Give the lines again exactly as they appear, beginning at the one with "let moved := (latestFirst" and ending at the last line of the records.

··· Given data ···

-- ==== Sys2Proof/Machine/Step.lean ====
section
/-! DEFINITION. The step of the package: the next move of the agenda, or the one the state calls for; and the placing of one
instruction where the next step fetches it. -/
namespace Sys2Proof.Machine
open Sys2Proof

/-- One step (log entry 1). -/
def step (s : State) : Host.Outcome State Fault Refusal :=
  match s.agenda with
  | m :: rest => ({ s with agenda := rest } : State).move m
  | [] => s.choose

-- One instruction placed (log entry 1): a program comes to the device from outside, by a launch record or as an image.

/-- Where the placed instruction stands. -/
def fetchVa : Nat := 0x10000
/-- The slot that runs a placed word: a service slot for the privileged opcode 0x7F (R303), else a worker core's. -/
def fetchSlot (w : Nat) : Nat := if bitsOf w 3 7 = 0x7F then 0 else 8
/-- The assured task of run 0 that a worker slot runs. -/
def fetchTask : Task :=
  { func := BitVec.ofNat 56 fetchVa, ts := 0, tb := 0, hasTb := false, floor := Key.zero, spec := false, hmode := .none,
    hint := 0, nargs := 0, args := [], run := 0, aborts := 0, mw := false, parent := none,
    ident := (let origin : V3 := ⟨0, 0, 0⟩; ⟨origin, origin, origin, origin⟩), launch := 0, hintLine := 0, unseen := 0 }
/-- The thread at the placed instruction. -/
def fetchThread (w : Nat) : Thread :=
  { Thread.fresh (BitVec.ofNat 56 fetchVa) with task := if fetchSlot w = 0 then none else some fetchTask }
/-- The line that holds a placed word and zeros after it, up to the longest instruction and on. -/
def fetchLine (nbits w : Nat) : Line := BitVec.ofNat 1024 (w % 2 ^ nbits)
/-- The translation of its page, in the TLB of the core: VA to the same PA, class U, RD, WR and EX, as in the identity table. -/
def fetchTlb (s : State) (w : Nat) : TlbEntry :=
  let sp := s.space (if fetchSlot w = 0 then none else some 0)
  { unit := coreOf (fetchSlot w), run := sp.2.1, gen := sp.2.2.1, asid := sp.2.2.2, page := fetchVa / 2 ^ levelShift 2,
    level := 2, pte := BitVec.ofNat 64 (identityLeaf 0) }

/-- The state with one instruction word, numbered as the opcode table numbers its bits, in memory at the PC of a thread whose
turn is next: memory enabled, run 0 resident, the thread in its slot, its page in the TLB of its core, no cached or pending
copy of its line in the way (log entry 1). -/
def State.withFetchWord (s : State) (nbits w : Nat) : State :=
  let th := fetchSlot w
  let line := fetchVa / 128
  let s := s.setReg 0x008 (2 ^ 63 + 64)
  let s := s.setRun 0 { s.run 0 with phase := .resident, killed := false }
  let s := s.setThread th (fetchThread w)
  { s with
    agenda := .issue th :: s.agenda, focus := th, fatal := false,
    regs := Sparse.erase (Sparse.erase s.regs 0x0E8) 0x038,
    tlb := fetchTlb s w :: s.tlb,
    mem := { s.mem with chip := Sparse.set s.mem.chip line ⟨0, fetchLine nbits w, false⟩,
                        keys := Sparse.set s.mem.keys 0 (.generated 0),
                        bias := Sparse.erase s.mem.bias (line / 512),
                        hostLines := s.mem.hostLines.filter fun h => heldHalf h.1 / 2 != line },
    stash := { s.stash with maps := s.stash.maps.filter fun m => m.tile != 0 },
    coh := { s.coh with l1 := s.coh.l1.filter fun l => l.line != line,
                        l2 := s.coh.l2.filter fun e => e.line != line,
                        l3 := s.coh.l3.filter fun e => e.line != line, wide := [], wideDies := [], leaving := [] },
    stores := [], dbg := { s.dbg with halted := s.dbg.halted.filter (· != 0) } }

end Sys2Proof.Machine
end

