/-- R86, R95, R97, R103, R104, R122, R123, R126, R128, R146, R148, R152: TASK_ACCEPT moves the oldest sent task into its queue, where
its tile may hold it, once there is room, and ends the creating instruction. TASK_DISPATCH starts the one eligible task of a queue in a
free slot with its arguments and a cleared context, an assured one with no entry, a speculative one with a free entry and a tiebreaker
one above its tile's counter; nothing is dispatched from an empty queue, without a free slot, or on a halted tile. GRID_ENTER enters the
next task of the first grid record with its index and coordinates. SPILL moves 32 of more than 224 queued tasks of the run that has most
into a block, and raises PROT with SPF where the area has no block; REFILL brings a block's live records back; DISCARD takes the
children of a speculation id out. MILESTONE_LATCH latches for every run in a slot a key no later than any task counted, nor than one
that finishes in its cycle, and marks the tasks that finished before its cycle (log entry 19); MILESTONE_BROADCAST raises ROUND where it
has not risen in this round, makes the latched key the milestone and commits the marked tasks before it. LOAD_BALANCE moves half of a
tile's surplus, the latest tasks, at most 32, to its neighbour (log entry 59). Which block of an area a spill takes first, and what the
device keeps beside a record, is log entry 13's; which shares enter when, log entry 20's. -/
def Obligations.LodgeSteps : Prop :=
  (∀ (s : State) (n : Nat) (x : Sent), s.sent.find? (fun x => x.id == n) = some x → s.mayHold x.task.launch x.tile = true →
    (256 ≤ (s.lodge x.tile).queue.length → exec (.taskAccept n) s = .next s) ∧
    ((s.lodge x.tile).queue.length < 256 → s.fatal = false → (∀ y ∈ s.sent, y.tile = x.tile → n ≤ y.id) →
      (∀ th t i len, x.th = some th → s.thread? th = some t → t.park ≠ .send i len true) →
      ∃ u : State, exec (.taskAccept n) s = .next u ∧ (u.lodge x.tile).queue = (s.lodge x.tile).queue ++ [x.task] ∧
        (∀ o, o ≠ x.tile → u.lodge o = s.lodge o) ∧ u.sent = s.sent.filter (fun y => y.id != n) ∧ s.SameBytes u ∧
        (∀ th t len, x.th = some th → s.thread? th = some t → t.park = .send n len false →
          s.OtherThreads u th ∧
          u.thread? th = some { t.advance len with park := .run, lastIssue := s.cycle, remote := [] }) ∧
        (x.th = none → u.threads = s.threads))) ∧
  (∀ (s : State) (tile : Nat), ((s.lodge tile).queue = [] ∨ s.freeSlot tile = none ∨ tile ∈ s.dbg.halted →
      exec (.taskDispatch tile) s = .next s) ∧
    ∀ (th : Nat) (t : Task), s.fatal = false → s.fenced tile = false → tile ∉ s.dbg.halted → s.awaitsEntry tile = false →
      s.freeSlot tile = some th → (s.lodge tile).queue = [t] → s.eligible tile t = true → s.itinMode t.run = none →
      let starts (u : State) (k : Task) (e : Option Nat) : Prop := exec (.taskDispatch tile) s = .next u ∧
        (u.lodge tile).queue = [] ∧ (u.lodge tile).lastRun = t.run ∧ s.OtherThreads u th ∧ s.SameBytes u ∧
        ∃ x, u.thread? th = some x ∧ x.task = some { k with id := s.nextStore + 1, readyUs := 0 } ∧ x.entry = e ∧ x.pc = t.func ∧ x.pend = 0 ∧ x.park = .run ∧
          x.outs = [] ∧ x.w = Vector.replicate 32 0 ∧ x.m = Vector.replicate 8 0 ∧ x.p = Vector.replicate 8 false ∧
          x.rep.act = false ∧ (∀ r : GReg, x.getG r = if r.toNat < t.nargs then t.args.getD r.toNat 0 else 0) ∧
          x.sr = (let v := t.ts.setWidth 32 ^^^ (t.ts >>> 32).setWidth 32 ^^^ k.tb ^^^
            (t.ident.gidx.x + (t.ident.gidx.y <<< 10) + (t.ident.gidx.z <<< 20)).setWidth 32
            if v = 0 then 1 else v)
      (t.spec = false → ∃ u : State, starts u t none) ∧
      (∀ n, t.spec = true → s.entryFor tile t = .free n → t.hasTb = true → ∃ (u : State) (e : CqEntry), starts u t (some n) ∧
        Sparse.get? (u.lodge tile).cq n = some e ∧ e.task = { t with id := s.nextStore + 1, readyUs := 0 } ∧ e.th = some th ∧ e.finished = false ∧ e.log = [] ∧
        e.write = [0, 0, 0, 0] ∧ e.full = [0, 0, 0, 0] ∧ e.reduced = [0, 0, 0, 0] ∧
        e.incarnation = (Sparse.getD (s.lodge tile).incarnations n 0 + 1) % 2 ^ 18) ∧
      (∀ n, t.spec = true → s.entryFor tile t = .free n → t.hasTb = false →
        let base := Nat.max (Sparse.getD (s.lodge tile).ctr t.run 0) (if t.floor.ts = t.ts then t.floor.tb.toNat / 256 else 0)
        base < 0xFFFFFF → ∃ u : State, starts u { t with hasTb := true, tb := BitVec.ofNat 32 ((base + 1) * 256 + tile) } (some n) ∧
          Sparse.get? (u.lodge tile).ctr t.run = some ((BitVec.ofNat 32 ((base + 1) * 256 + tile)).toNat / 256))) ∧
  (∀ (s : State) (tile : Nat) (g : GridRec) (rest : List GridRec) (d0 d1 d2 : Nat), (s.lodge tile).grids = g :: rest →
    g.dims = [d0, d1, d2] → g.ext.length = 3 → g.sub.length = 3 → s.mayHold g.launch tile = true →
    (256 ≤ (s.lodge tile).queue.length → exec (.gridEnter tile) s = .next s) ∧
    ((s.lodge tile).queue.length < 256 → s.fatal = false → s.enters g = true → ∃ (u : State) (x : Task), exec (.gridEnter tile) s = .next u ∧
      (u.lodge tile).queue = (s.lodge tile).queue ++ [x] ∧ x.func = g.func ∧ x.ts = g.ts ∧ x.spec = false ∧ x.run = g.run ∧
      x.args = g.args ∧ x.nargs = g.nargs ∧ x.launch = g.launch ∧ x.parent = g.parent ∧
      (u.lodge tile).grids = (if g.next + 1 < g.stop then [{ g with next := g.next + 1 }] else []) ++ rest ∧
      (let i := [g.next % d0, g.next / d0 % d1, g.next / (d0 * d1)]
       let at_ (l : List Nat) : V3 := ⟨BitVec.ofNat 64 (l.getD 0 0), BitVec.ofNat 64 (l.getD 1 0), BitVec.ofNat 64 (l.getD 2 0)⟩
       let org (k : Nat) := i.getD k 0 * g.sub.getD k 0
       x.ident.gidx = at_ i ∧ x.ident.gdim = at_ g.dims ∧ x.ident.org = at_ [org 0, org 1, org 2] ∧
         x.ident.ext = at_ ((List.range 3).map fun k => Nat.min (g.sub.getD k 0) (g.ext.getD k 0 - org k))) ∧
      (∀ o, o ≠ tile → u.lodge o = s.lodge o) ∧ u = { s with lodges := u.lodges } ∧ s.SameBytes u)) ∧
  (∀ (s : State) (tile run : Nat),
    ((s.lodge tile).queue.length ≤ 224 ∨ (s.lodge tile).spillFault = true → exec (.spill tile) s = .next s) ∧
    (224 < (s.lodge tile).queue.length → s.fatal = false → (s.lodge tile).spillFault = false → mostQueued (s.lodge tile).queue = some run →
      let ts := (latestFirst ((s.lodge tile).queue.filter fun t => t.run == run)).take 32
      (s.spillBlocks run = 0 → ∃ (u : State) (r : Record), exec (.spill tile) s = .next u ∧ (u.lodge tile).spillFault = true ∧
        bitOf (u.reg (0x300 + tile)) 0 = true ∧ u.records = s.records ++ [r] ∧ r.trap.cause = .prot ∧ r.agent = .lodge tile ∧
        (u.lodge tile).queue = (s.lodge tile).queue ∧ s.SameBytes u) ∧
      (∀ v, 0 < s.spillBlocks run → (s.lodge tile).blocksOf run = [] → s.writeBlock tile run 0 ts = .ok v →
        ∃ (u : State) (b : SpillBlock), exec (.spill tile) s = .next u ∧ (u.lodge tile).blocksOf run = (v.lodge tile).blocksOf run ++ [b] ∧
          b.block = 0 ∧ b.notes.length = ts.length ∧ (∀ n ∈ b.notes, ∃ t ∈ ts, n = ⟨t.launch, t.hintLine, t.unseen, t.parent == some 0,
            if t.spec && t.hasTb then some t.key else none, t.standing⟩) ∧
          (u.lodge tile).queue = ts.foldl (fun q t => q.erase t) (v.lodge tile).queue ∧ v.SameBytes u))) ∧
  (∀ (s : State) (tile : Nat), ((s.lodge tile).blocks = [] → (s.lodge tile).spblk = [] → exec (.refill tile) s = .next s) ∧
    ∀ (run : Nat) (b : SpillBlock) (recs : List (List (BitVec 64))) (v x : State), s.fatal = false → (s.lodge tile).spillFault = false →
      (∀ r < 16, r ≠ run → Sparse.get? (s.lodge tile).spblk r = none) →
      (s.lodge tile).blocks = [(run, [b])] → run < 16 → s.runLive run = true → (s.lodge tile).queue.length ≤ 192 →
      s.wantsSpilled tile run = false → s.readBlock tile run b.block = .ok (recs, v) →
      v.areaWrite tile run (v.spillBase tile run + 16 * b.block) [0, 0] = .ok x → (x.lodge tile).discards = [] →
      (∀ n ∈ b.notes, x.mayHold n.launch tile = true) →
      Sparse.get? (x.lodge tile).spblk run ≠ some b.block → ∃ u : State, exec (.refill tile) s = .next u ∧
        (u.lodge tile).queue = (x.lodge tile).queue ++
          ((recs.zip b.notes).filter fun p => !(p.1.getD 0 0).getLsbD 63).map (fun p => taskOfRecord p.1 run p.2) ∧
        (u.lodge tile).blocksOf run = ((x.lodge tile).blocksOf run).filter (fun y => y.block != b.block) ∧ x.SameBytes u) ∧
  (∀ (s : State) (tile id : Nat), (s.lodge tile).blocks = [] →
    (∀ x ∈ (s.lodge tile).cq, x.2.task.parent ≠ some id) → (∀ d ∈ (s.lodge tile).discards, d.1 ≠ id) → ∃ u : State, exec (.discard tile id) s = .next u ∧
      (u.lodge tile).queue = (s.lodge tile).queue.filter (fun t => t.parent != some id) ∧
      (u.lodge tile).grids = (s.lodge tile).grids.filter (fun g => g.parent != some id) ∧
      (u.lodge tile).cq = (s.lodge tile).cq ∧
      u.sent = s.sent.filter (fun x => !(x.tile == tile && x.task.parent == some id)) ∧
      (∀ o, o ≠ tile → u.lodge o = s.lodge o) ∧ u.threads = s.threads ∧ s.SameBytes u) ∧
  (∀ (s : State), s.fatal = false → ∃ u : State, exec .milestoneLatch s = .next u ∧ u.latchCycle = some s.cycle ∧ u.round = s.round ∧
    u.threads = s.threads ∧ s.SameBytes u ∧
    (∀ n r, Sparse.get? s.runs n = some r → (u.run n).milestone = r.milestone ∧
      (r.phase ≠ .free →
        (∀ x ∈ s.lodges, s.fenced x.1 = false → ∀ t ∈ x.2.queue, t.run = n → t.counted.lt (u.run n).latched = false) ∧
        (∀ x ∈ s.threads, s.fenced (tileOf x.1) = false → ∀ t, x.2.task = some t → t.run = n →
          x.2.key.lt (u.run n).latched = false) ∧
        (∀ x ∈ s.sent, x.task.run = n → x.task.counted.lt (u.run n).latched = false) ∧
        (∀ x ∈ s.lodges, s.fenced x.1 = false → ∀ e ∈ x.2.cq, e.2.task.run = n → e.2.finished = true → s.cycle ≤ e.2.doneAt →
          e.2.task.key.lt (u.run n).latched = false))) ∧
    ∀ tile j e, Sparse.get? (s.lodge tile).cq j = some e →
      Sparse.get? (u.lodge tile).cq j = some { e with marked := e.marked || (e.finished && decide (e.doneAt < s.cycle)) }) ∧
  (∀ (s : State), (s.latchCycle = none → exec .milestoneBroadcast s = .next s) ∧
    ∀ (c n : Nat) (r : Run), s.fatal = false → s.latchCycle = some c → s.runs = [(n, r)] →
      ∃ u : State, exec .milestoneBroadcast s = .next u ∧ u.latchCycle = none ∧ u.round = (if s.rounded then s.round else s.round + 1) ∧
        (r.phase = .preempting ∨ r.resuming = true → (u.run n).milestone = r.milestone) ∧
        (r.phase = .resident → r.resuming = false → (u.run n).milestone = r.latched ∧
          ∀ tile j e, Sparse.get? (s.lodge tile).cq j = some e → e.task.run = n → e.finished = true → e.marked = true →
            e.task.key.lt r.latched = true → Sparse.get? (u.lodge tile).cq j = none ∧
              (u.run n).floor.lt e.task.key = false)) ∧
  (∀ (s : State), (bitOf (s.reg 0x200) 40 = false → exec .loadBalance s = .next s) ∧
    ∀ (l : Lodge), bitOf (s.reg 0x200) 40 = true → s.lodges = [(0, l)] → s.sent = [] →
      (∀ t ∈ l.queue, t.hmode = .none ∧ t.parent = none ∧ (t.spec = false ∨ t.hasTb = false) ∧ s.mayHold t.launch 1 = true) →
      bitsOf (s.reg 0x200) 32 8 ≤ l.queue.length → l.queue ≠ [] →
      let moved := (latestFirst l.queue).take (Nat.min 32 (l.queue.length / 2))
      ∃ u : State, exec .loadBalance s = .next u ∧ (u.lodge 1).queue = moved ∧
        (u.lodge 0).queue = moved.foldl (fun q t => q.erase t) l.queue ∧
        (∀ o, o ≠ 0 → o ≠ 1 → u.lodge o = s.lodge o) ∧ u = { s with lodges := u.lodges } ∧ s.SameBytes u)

···

§ **Task answer**
      let moved := (latestFirst l.queue).take (Nat.min 32 (l.queue.length / 2))
      ∃ u : State, exec .loadBalance s = .next u ∧ (u.lodge 1).queue = moved ∧
        (u.lodge 0).queue = moved.foldl (fun q t => q.erase t) l.queue ∧
        (∀ o, o ≠ 0 → o ≠ 1 → u.lodge o = s.lodge o) ∧ u = { s with lodges := u.lodges } ∧ s.SameBytes u)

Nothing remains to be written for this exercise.